Wearable Computing can enable the tracking of operators’ movements in order to build a spaghetti chart in real-time and provide motion optimization functionality as well as support for better ergonomic postures and movements to avoid injury. Correspondingly, smart workstations can be re-configured on the basis of ergonomic requirements of the individual operator (e.g. working table height and shelving unit reaching distance).

Avoiding Passive Digital Waste.

New HMIs (e.g. voice control) can help operators to become hands-free in certain activities/operations, helping them to reduce time and motion when completing their tasks and therefore, improve their productivity.

Preventing Active Digital Waste.

New HMIs and wearable computing can reduce operator’s physical workload, but their usage should not contribute to increase his/her cognitive workload due to complex human-machine interactions.

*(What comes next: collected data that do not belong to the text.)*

/-- Frame `f` of context `c` has come out of the transform at tick `t` (R217): 96 FCLK after its read, and 10 more where a magnitude is
taken. -/
def State.frameOut (s : State) (c t : Nat) (f : XfFrame) : Bool :=
  let power := s.xfRd c f.new Reg.CTX_XF_CFG_KIND != 1 || (List.range 4).any (fun i => s.xfRd c f.new (Reg.CTX_TRC_CFG_EN i) == 1)
  f.phase == 2 && decide (f.readAt + f.n / 16 + 96 + (if power then 10 else 0) ≤ t)

/-- FRAME_EMIT (R210, R215, R217 to R229): the lead pipeline emits the next frame of context `c`, in frame order; `segErr` are the ECC
outcomes of the mask segments. -/
def execFrameEmit (t : Nat) (c : Fin 1024) (segErr : List SegErr) (s : State) : Host.Outcome State Fault Refusal :=
  let s := s.advance t
  match (s.xfc c).frames with
  | [] => .next s
  | f :: l =>
    .next (if s.gated || !s.frameOut c t f || (f.new && (s.xfc c).prev.isSome) then s
      else
        let before := match (s.xfc c).out with
          | some o => o.seq + 1 != f.seq
          | none => f.seq != 0
        let p := pg .ctx c
        let lead (s : State) := gainSum (s.winWords c (s.pipeOf c f.new 0) f.n f.new [])
        let oldGain := gainSum (s.winWords c (s.pipeOf c false 0) (2 ^ s.rd p Reg.CTX_XF_CFG_NLOG2) false [])
        let s := (s.setXfc c { s.xfc c with frames := l }).writeRuns c f.seq
        let s := s.endBlocks c t oldGain f segErr
        let bins := s.frameBins c f
        let g := lead s
        let s := if f.new && !(s.xfc c).next.isEmpty then s.xfSwitch c t else s
        let s := if f.opens then { s with trg := { s.trg with
            fresh := 2 * c.val :: (2 * c.val + 1) :: s.trg.fresh.filter (fun k => k / 2 != c.val) } } else s
        let last := f.start + spanOver f.per (f.n - 1)
        let flags := f.marks ||| b2n (!f.bad.isEmpty) * 8 ||| b2n before * 16
        let kind := s.rd p Reg.CTX_XF_CFG_KIND
        let s := s.bump p Reg.CTX_XF_FRAMES_FRAMES 1
        let fmt := s.rd p Reg.CTX_XF_CFG_PWR_FMT
        let v := binValues g f.offset s.freeCnt bins
        let s := s.setXfc c { s.xfc c with out := some { seq := f.seq, exp := unsigned 8 f.exp, flags := flags, start := f.start
                                                         bins := s.binWords 1 0 f bins v, db := v.db.map (unsigned 16) } }
        let width := if kind = 1 then 8 else if fmt = 0 then 2 else 4
        let head := if s.on p Reg.CTX_XF_CFG_HDR then
          leBytes 8 (frameWord f.seq (if kind = 1 then unsigned 8 f.exp else 0) flags f.start) else []
        let words := s.binWords kind fmt f bins v
        let r := ((List.range 4).filter (fun i => s.trcOn c i)).foldl (fun (r : List TraceOut × State) i =>
          let q := r.2.averageTrace c i g f flags (r.2.tracePts c i g f.offset v)
          (match q.1 with
            | some o => r.1 ++ [o]
            | none => r.1, q.2)) ([], s)
        let s := { r.2 with freeCnt := r.2.freeCnt + 1 }
        let s := if kind = 1 ∨ kind = 2 then s.takeRecord c f.start f.hop (head ++ words.flatMap (leBytes width)) (flags.testBit 0) else s
        (s.emitTraces c t r.1 last segErr).xfSettle c t)

end Sys2Proof.Machine
end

3.7 Eliminating Over-Processing Waste: Digital Mfg. Standards Lever

Digital Manufacturing Standards (DMSs) refer to the adoption of a ‘common language’ for ensuring the reliable and efficient integration or interoperability of very different systems, from visual management systems (interfaces) to electronic data interchanges.

Eliminating Physical Waste.

Visual management systems should always comply with design standards in order to bring consistency and readability to visual monitors and visual controls in order to avoid misinterpretations and wrong actions.

Avoiding Passive and Preventing Active Digital Waste.

Data interoperability standards (e.g. EDI) are a must in order to have a clear interpretation of the data shared among systems and avoid wrong actions based on such data misinterpretation.

3.8 Eliminating Not-Utilizing Talent Waste: Digital Presence Lever

Digital Presence (DP) refers to the use of augmented reality smart glasses and other hands-free wearable technology [17], including haptics, for ‘see-what-I-see’, ‘hear-what-I-hear’ and even ‘feel-what-I-feel’ real-time communication for collaborative problem-solving between remote operators and service engineers in the field.

Eliminating Physical Waste.

DP can reduce downtimes and increase fix rates of new or complex problems (e.g. troubleshooting) by enabling the possibility to tap into the specialized expertise (talent) of any service engineer on-site anytime, anywhere.

Avoiding Passive Digital Waste.

Trying DP first, may enable in some occasions the possibility to get a faster diagnose and solution to a problem thanks to real-time two-way audio, video and even kinetics communication between a remote operator and a service engineer, eliminating or reducing the costly expenses of moving skilled service engineers from site-to-site to troubleshoot.

Preventing Active Digital Waste.

Advancements in DP related technologies have enhanced MRO practices, nevertheless, each troubleshooting case must not disregard the possibility of the need of the physical presence of the service engineer on-site.

4 Conclusions

Through the exploration of D/SM technologies supporting DLM practices, this position paper provides an analysis of the different types of digital waste that may come into existence in the cyber world due to lost digital opportunities and/or abused digital capabilities of new digital/smart manufacturing technologies. The proposed approach can be adopted to identify a set of rules, policies, standards and models to govern and define which and how data is collected and managed to avoid the redundancy of unnecessary datasets towards a development path to Digital Lean CPPSs, thus minimizing digital waste in the digitalization process and improve digital lean value.